Les produits contestés sont les suivants:
Classe 3: Shampoo;nettoyants pour le visage;détachants;cire à polir;huiles essentielles;huiles essentielles aromatiques;baumes à lèvres;rouge à lèvres;masques de beauté;teintures pour cheveux;dépilatoires;cosmétiques;ongles (produits pour le soin des -
);aérosols pour rafraîchir l’haleine;déodorants pour êtres humains ou pour animaux.
À titre liminaire, il convient de noter qu’en vertu de l’article 33, paragraphe 7, du RMUE, des produits ou des services ne sont pas considérés comme similaires ou différents au motif qu’ils apparaissent dans la même classe ou dans des classes différentes de la classification de Nice.
Les facteurs pertinents en ce qui concerne la comparaison des produits ou services incluent, en particulier, la nature et la destination des produits ou services, les canaux de distribution, les points de vente, les producteurs, l’utilisation ainsi que leur caractère concurrent ou complémentaire.
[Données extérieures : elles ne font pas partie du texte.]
-- ==== Sys2Proof/Machine/Decompress.lean ====
section
/-! DEFINITION. The decompression driver (44_decompress.md): D.START, D.STEP, D.RUN. -/

namespace Sys2Proof.Machine

/-- Up to `n` single-byte pulls in order (R64, R190): the bytes, or `none` where the source ended before; bytes pulled stay
consumed either way. -/
def srcPullMany : Nat → State → Option (List Byte) × State
  | 0, s => (some [], s)
  | n + 1, s =>
    match srcPull s with
    | (none, s1) => (none, s1)
    | (some b, s1) =>
      match srcPullMany n s1 with
      | (some bs, s2) => (some (b :: bs), s2)
      | (none, s2) => (none, s2)

/-- The header's value checks (R92, R190, R221 (b), (c)): the session parameters it carries, or `none`. -/
def headerFields (c : Config) (h : List Byte) : Option (Bool × Nat) :=
  match h with
  | [h0, h1, h2, h3, h4] =>
    let fb := sext32 (headerWord h1 h2 h3 h4)
    if h0 ≠ 0x00#8 ∧ h0 ≠ 0x01#8 then none
    else if fb < (minBits : Int) ∨ (c.maxBits : Int) < fb then none
    else some (decide (h0 = 0x01#8), fb.toNat)
  | _ => none

/-- D.START after its preamble (R190): the header pulled and checked; then the parameters, a fresh table and unpacker, `old`
empty, the counter at 256, phase DEC0. -/
def dStart (s : State) : Proc Unit :=
  match srcPullMany 5 s with
  | (none, s1) => .raised .invalidHeader s1
  | (some h, s1) =>
    match headerFields s1.config h with
    | none => .raised .invalidHeader s1
    | some (v, fb) =>
      .done () (upClear (rdInit { s1 with
        cfgVar := v, cfgBits := fb, old := [], decNext := 256, ph := .dec0 }))

/-- The counter value the decompressor passes to `W` from its second code on: `min(dec_next + 1, CAP)` (R192 (b); C1). -/
def widthCounter (s : State) : Nat := if s.decNext < cap s then s.decNext + 1 else s.decNext

/-- Step 1 once a code is read (R194, R191): the phrase of a single-byte code is pushed and becomes `old`. -/
def dFirst (c : Nat) (s : State) : Proc Response :=
  match rdLookup c s with
  | none => .raised .invalidCode s
  | some p => .done Response.ok { snkPushAll p s with old := p, ph := .dec1 }

/-- Resolving a code in step 2 (R193): the entry, or `old ++ [old[0]]` where it is not present. -/
def dResolve (c : Nat) (s : State) : Proc Phrase :=
  match rdLookup c s with
  | some p => .done p s
  | none =>
    if s.config.phraseMax < s.old.length + 1 then .raised .storeFull s
    else
      match s.old with
      | [] => .stuck .oldEmpty
      | o :: os => .done (o :: os ++ [o]) s

/-- Extension in step 2 (R195): `old ++ [p[0]]` at code `dec_next`, while capacity has not been reached. -/
def dExtend (p : Phrase) (s : State) : Proc Unit :=
  if s.decNext < cap s then
    match p with
    | [] => .stuck .entryEmpty
    | b :: _ =>
      (rdExtend s.decNext (s.old ++ [b]) s).andThen fun _ s1 =>
        .done () { s1 with decNext := s1.decNext + 1 }
  else .done () s

/-- Step 2 once a code is read (R194): resolve, push, extend, and the phrase becomes `old`. -/
def dNext (c : Nat) (s : State) : Proc Response :=
  (dResolve c s).andThen fun p s1 =>
    (dExtend p (snkPushAll p s1)).andThen fun _ s2 =>
      .done Response.ok { s2 with old := p }

/-- The width of the next read (R192): `W(…, 256)` for the first code, the compressor's counter value afterwards. -/
def dWidth (s : State) : Nat :=
  codeWidth s.cfgVar s.cfgBits (if s.ph = .dec0 then 256 else widthCounter s)

/-- One pass of D.STEP after its preamble (R194): read a code and resolve it, or end the session at end-of-stream (R196). -/
def dStep (s : State) : Proc Response :=
  (upRead (dWidth s) s).andThen fun r s1 =>
    match r with
    | none => .done Response.finished { s1 with ph := .done }
    | some c => if s.ph = .dec0 then dFirst c s1 else dNext c s1

/-- `while ph in {DEC0, DEC1}: perform D.STEP` (R197). A pass takes one bit or more of those held and those in `src`, or
ends the session. -/
def dLoop : Nat → State → Proc Unit
  | 0, s => .done () s
  | n + 1, s =>
    if s.ph = .dec0 ∨ s.ph = .dec1 then (dStep s).andThen fun _ s1 => dLoop n s1
    else .done () s

/-- A bound on the passes of D.RUN: the bits held and in `src`, and one for the end of the stream (R264). -/
def dFuel (s : State) : Nat := s.up.cnt + 8 * s.src.length + 1

/-- D.RUN after its preamble (R197). -/
def dRun (s : State) : Proc Response :=
  (if s.ph = .dec0 ∨ s.ph = .dec1 then .done () s else dStart s).andThen fun _ s1 =>
    (dLoop (dFuel s1) s1).andThen fun _ s2 => .done Response.finished s2

/-- D.START (R190). -/
def execDStart (s : State) : Host.Outcome State Fault Refusal :=
  command outsideSession (fun s => (dStart s).andThen fun _ s' => .done Response.ok s') s

/-- D.STEP (R191 to R196). -/
def execDStep (s : State) : Host.Outcome State Fault Refusal :=
  command [.dec0, .dec1] dStep s

/-- D.RUN (R197). -/
def execDRun (s : State) : Host.Outcome State Fault Refusal :=
  command [.idle, .done, .dec0, .dec1] dRun s

end Sys2Proof.Machine
end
Les détachants contestéssont identiques auxproduits du savon étant donné qu’ils incluent des savons à usage domestique.Les savons sont des substances utilisées pour laver et nettoyer et ont généralement ajouté des parfums ou des parfums, tandis que les détachants sont des substances utilisées pour le lavage et le nettoyage ménagers, principalement pour éliminer les taches des vêtements et des textiles ménagers.
Shampooings contestés;nettoyants pour le visage;baumes à lèvres;rouge à lèvres;masques de beauté;teintures pour cheveux;dépilatoires;cosmétiques;aérosols pour rafraîchir l’haleine;ongles (produits pour le soin des -);les désodorisants pour êtres humains ou pour animaux sont utilisés pour maintenir l’hygiène personnelle, à savoir pour améliorer ou protéger l’apparence ou l’odeur du corps, y compris la bouche.En outre, les huiles essentielles contestées;Les huiles essentielles aromatiques sont des composés d’aroma liquides parfumés (synthétiques ou organiques) qui sont utilisés (entre autres) principalement en tant que fragrances pour des salles ou dans l’aromathérapie.Ces types de produits appartiennent au même secteur que lesproduits de beautéde l’opposante.Même si certains des produits contestés peuvent coïncider par de nombreux critères pertinents (tels que leur nature, leur destination, leur utilisation, leur complémentarité, ou bien être concurrents), ou même être identiques, ces produits appartiennent clairement à un secteur homogène de produits sur le marché.La majorité de ces produits sont au moins fabriqués par les mêmes entreprises, ciblent les mêmes utilisateurs finaux et partagent les mêmes canaux de distribution.Par conséquent, ils sont au moins similaires auxproduits de beautéde l’opposante.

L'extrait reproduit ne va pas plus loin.